The vestige overwhelmingly points to a merchantry that knows its customers and knows that they will use its FS products and services and make them a lot of money.
As well as a relentless focus on iconic diamond and towers products that its customers will love, Apple has worked incredibly nonflexible on towers consumer trust. It has made a virtue out of ensuring customers fully understand how much it cares well-nigh their privacy. Privacy has sat at the heart of its trademark advertising. It is known for not collecting or selling user data, and encryption protects data in transit. This strategy is paying off. It was crowned the most valuable trademark of 2022 in Kantar’s BrandZ global report. Kantar highlighted, “Apple’s new data-collection policies for its iOS software have reshaped the razzmatazz and social media industries as profoundly as any government regulations.”
Trust can be leveraged, which can be seen in Apples move into FS.
I spoke with flipside Apple fan, Faris El Mahgiub, an expert in user and consumer wits as Innovation and Product Leader for First Abu Dhabi Wall in the UAE, well-nigh what he thought was happening. His response was fascinating:
“The Apple tideway has been to build outstanding products, build trust, build spanking-new services, wilt fully trusted and then make financial products/services. But is that where it stops? What do I midpoint by that? Look at the old banks. Despite everything that has happened through crises and mis-selling scandals, our warmed-over hunter-gatherer brain, which craves security whilom scrutinizingly everything, still trusts them, which ways we stay with them, encourage our children to wilt their customers and then buy products and services from them.
I hypothesise that Apple has been working nonflexible to connect to that warmed-over smart-ass and create an intrinsic, old bank-like trust relationship. Trust to them is the most potent asset. Apple may see that financial services products are a way of reinforcing and worsening that trust relationship rather than stuff the endgame.
Perhaps there is one increasingly to add to the spritz chart. Build outstanding products, build trust, build spanking-new services, wilt trusted and then build financial products/services and hey presto, wilt fully trusted!”

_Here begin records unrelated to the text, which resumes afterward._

/-- The damper zones (R33). -/
inductive Zone where
  | down | half | up
  deriving DecidableEq, Repr

/-- A pedal record (R28); `wasActive` remembers, through a capture, that the pedal was ACTIVE when it started (R31). -/
structure PedalRec where
  mode      : PedalMode
  sensor    : Sensor
  lastDepth : Nat
  wasActive : Bool
  deriving DecidableEq, Repr

/-- R28. -/
def PedalRec.reset : PedalRec := ⟨.disabled, Sensor.reset, 0, false⟩

/-- A pedal context (R33). -/
structure Context where
  damper    : Nat
  zone      : Zone
  h         : Nat
  sostenuto : Nat
  engaged   : Bool
  held      : KeySet
  soft      : Nat
  deriving DecidableEq, Repr

/-- R33: a cleared context. -/
def Context.reset : Context := ⟨0, .down, 0, 0, false, KeySet.none, 0⟩

/-- One entry of the working calibration (R41). -/
structure CalEntry where
  rz         : Nat
  bt         : Nat
  unsteady   : Bool
  notPressed : Bool
  deriving DecidableEq, Repr

/-- R41. -/
def CalEntry.reset : CalEntry := ⟨0, 0, false, false⟩

/-- One channel accumulator (R43). -/
structure Accumulator where
  sum : Nat
  min : Nat
  max : Nat
  deriving DecidableEq, Repr

/-- The kinds of a capture (R43). -/
inductive CaptureKind where
  | rest | bottom
  deriving DecidableEq, Repr

/-- How a capture ended (R43). -/
inductive EndCause where
  | completed | ended | expired | abandoned
  deriving DecidableEq, Repr

/-- The capture record and the accumulators (R43). `running` is the capture state, absent for IDLE.
`endOrder` is the CAL_END answered after the capture's own answer (R47, R48); `finishing` holds from step 2 to step 6 of R48. -/
structure Capture where
  running    : Option CaptureKind
  scans      : Nat
  order      : Option Half
  endOrder   : Option Half
  finishing  : Bool
  lastKind   : Option CaptureKind
  lastEnd    : Option EndCause
  updated    : Nat
  unsteady   : Nat
  notPressed : Nat
  acc        : Vector Accumulator 96
  deriving DecidableEq, Repr

/-- R43. -/
def Capture.reset : Capture :=
  ⟨.none, 0, .none, .none, false, .none, .none, 0, 0, 0, Vector.replicate 96 ⟨0, 0, 0⟩⟩

/-! ## Journal -/

/-- The nine kinds of journal record (R54). -/
inductive RecordKind where
  | keyOn | keyOff | pedal | rail | gap | mark | runStart | guide | cal
  deriving DecidableEq, Repr

/-- A journal record (12.7). -/
structure Record where
  kind    : RecordKind
  subject : Byte
  value   : Half
  flags   : Nib
  scan    : Word
  deriving DecidableEq, Repr

/-- What JWR has taken and not yet dealt with: a record, with the JOURNAL_MARK order it answers (R56, R61), a read mark (R59), a restart (R62). -/
inductive JournalItem where
  | record (r : Record) (answer : Option Half)
  | readMark (v : Word)
  | restart (seq : Half)
  deriving DecidableEq, Repr

/-- JWR's store write under way (R53, R56, R58, R62).
`writing` and `marking` hold the record written, whether it is the GAP record of R58, the record that waits behind a GAP, and the order to answer when the mark is written. -/
inductive JournalOp where
  | idle
  | writing (r : Record) (isGap : Bool) (behind : Option (Record × Option Half)) (answer : Option Half)
  | marking (behind : Option (Record × Option Half)) (answer : Option Half)
  | restartWrite (seq : Half)
  | restartRead (seq : Half)
  | startWrite
  | startRead
  deriving DecidableEq, Repr

/-- The journal record of JWR (R52), the threshold in force (R60) and what JWR has in hand. -/
structure Journal where
  capacity  : Nat
  w         : Word
  r         : Word
  gap       : Nat
  ignored   : Nat
  threshold : Nat
  taking    : Bool
  hand      : List JournalItem
  op        : JournalOp
  deriving DecidableEq, Repr

/-- R52. The threshold in force has no stated reset value: 0 (log 9). -/
def Journal.reset : Journal := ⟨0, 0, 0, 0, 0, 0, false, [], .idle⟩

/-! ## Rail -/

/-- The eight rail states (5.2). -/
inductive RailState where
  | retracted | engaged | part | engaging | releasing | paused | reversing | stalled
  deriving DecidableEq, Repr

/-- The direction of a move (R69). -/
inductive Direction where
  | inward | outward
  deriving DecidableEq, Repr

/-- The two ends of the rail's travel (R69). -/
inductive Target where
  | silent | acoustic
  deriving DecidableEq, Repr

/-- The permission (R69). -/
inductive Permission where
  | free | held | pinned
  deriving DecidableEq, Repr

/-- The stop causes (R69). -/
inductive StopCause where
  | none | arrived | held | pauseLimit | travel | switch | drift | stopped
  deriving DecidableEq, Repr

/-- The fault causes (R69). -/
inductive FaultCause where
  | none | travel | switch
  deriving DecidableEq, Repr

/-- Where a request came from (R69). -/
inductive Source where
  | host | lever
  deriving DecidableEq, Repr

/-- The settings a move started with (R69, R75). -/
structure MoveLimits where
  travel : Nat
  hold   : Nat
  dwell  : Nat
  settle : Nat
  deriving DecidableEq, Repr

/-- A filtered input: its filtered level, true for high, and its agreement count (R68). -/
structure Filtered where
  level : Bool
  count : Nat
  deriving DecidableEq, Repr

/-- The four filtered inputs (R68). -/
structure Inputs where
  home  : Filtered
  stop  : Filtered
  lever : Filtered
  svc   : Filtered
  deriving DecidableEq, Repr

/-- R68: at RUN rising and at the end of a reset the filtered levels take the raw levels. -/
def Inputs.take (l : Lines) : Inputs := ⟨⟨l.swHome, 0⟩, ⟨l.swStop, 0⟩, ⟨l.lever, 0⟩, ⟨l.svc, 0⟩⟩

/-- The rail record (R69) with its inputs. -/
structure Rail where
  inputs : Inputs
  state  : RailState
  dir    : Option Direction
  target : Target
  travel : Nat
  pause  : Nat
  dwell  : Nat
  perm   : Permission
  stop   : StopCause
  fault  : FaultCause
  source : Source
  limits : Option MoveLimits
  settle : Nat
  quiet  : Bool
  deriving DecidableEq, Repr

/-- The switch-derived state (R68): a switch is closed when its filtered level is low. -/
def Inputs.derived (i : Inputs) : RailState :=
  match i.home.level, i.stop.level with
  | false, true  => .retracted
  | true,  false => .engaged
  | true,  true  => .part
  | false, false => .stalled

/-- R93: the rail record at the end of any reset, with the inputs at these levels. -/
def Rail.reset (l : Lines) : Rail :=
  let st := (Inputs.take l).derived
  { inputs := Inputs.take l, state := st, dir := .none,
    target := if st = .engaged then .silent else .acoustic,
    travel := 0, pause := 0, dwell := 0, perm := .held,
    stop := if st = .stalled then .switch else .none,
    fault := if st = .stalled then .switch else .none,
    source := .host, limits := .none, settle := 0, quiet := true }

/-! ## Voices, mixer and headphone link -/

/-- A stereo sample frame: left, right (6.1). -/
abbrev Frame := Half × Half

/-- A layer of the map copy (R94). -/
structure Layer where
  top    : Nat
  offset : Nat
  length : Nat
  trim   : Nat
  deriving DecidableEq, Repr

/-- The states of a voice (R97). -/
inductive VoiceState where
  | free | priming | sounding | releasing | held | fading
  deriving DecidableEq, Repr

/-- The source of a voice (R97). -/
inductive VoiceSource where
  | live | playback
  deriving DecidableEq, Repr

/-- A voice record with its stream buffer (R97, 6.6); the fill is the buffer's length and the frames remaining are computed. -/
structure Voice where
  state    : VoiceState
  source   : VoiceSource
  key      : Fin 88
  layer    : Layer
  gain     : Nat
  env      : Nat
  serial   : Word
  pos      : Nat
  buffer   : List Frame
  pending  : Bool
  relPending : Bool
  deriving DecidableEq, Repr

/-- R97: after a reset every voice is FREE; the other fields mean nothing in FREE (log 9). -/
def Voice.reset : Voice := ⟨.free, .live, 0, ⟨0, 0, 0, 0⟩, 0, 0, 0, 0, [], false, false⟩

/-- The voice statistics (R116). -/
structure VoiceStats where
  starts    : Nat
  steals    : Nat
  restrikes : Nat
  underruns : Nat
  silents   : Nat
  deriving DecidableEq, Repr

/-- A burst in flight (R110): the voice and start serial noted, the first frame and size, and the store address of the first frame. -/
structure Burst where
  voice  : Fin 80
  serial : Word
  first  : Nat
  size   : Nat
  addr   : Nat
  deriving DecidableEq, Repr

/-- The framings of the headphone link (R130). -/
inductive Framing where
  | framed | pulsed
  deriving DecidableEq, Repr

/-- The mixer record (R131). -/
structure Mixer where
  mc        : Nat
  target    : Nat
  clip      : Bool
  clipCount : Nat
  framing   : Framing
  deriving DecidableEq, Repr

/-- The headphone link (R127 to R130): the block computed at the last audio block and the one now being sent, the next frame of it, the frame under way and its framing, and HPMUTE with its level for the block computed. -/
structure Phones where
  computed : List Frame
  sending  : List Frame
  index    : Nat
  current  : Frame
  framing  : Framing
  mute     : Bool
  muteNext : Bool
  deriving DecidableEq, Repr

/-- R128, R131: after a reset the link starts with FRAMED frames of 0 and HPMUTE is asserted. -/
def Phones.reset : Phones :=
  ⟨List.replicate 64 (0, 0), List.replicate 64 (0, 0), 0, (0, 0), .framed, true, true⟩

/-! ## Score and playback -/

/-- The kinds of a score event (R135). -/
inductive EventKind where
  | note | release | pedal | mark | fin
  deriving DecidableEq, Repr

/-- An entry of the event queue (R136) with its dealt-with mark (R156). -/
structure QueueEntry where
  kind  : EventKind
  track : Fin 4
  id    : Nat
  value : Nat
  due   : Nat
  block : Nat
  index : Nat
  dealt : Bool
  deriving DecidableEq, Repr

/-- The reader states (R136). -/
inductive ReaderState where
  | idle | reading | full | waiting | done
  deriving DecidableEq, Repr

/-- What the reader knows of its current block (R136). -/
structure HeaderCopy where
  count   : Nat
  hasNext : Bool
  next    : Nat
  deriving DecidableEq, Repr

/-- A reader store read: the header, or so many events (R137). -/
inductive ReadKind where
  | header
  | events (n : Nat)
  deriving DecidableEq, Repr

/-- A reader store read presented to the arbiter, stamped with the read serial (R136, R137). -/
structure ScoreRead where
  serial : Word
  kind   : ReadKind
  block  : Nat
  index  : Nat
  deriving DecidableEq, Repr

/-- SCR: the event queue, the reader record, its store read and the first-block offset as last taken (R136, R134). -/
structure Reader where
  queue      : List QueueEntry
  state      : ReaderState
  block      : Option Nat
  header     : Option HeaderCopy
  index      : Nat
  lastDue    : Nat
  serial     : Word
  read       : Option ScoreRead
  firstBlock : Nat
  deriving DecidableEq, Repr

/-- R136. -/
def Reader.reset : Reader := ⟨[], .idle, .none, .none, 0, 0, 0, .none, 0⟩

/-- The playback states (R143). -/
inductive PlayState where
  | stopped | seeking | playing | stalled | waiting | paused | ended
  deriving DecidableEq, Repr

/-- The track modes (R143). -/
inductive TrackMode where
  | sound | guide | mute
  deriving DecidableEq, Repr

/-- Why playback last ended (R143). -/
inductive PlayEnd where
  | none | fin | region
  deriving DecidableEq, Repr

/-- The loop setting (R143). -/
structure Loop where
  startId : Nat
  endId   : Nat
  count   : Nat
  armed   : Bool
  deriving DecidableEq, Repr

/-- The loop anchor (9.4). -/
structure Anchor where
  markId    : Nat
  block     : Nat
  index     : Nat
  position  : Nat
  damper    : Nat
  soft      : Nat
  sostenuto : Nat
  deriving DecidableEq, Repr

/-- A seek in flight: the mark sought and the order owed an answer; none for a loop's own seek (R168, R171). -/
structure Seek where
  markId : Nat
  order  : Option Half
  deriving DecidableEq, Repr

/-- A prompt (R156). -/
structure Prompt where
  key : Fin 88
  due : Nat
  met : Bool
  deriving DecidableEq, Repr

/-- PBC: the playback record (R143), the seek in flight and the prompt set (R156). -/
structure Play where
  state     : PlayState
  position  : Nat
  remainder : Nat
  tempo     : Nat
  tracks    : Vector TrackMode 4
  loop      : Loop
  anchor    : Option Anchor
  held      : KeySet
  endCause  : PlayEnd
  skipped   : Nat
  seek      : Option Seek
  prompts   : List Prompt
  deriving DecidableEq, Repr

/-- R143, R156. -/
def Play.reset : Play :=
  { state := .stopped, position := 0, remainder := 0, tempo := 100, tracks := Vector.replicate 4 .sound,
    loop := ⟨0, 0, 0, false⟩, anchor := .none, held := KeySet.none, endCause := .none, skipped := 0,
    seek := .none, prompts := [] }

/-! ## Settings -/

/-- The working settings: the fields of a settings page, clamped (R180, 12.3). -/
structure Settings where
  u : Nat
  d : Nat
  p : Nat
  l : Nat
  jump : Nat
  confirm : Nat
  usoft : Nat
  sfull : Nat
  curve : Vector Nat 17
  trims : Vector Int 88
  dlo : Nat
  dhi : Nat
  sOn : Nat
  sOff : Nat
  pedalStep : Nat
  pedalJournal : Bool
  kDown : Nat
  kUp : Nat
  volume : Nat
  framing : Framing
  monitor : Bool
  reserve : Nat
  leverEnable : Bool
  settle : Nat
  travelLimit : Nat
  holdLimit : Nat
  dwellLimit : Nat
  threshold : Nat
  guideLead : Nat
  guideMin : Nat
  mapOffset : Nat
  deriving DecidableEq, Repr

But why? What does Apple see that has resulted in such a focus on trust?
We live in a very uncertain world. Social media has demonstrated the power of 140 notation in waffly the geopolitical landscape or how clicks, likes, and algorithms can polarise a society. Generative AI is throwing up entirely new things to worry about. Where is content coming from? Is it real? Maybe in all this uncertainty, trust becomes the most valuable asset.
Perhaps Apple can see the emergence of the “Trust Economy” and, for its customers, wants to sit at the heart of this economy, rhadamanthine a true partner to help people live their weightier lives. Apple could wilt a remote tenancy of our lives and a filter onto the world, permitting us to sleep better, eat better, shop increasingly consciously, manage our money, act as textbook on the news we receive, and manage our social lives. It is well on the way to this already.
Maybe financial is just flipside brick in the wall, not the wall itself!
About the author
Dave Wallace is a user wits and marketing professional who has spent the last 25 years helping financial services companies design, launch and evolve digital consumer experiences.
He is a passionate consumer well-wisher and champion and a successful entrepreneur.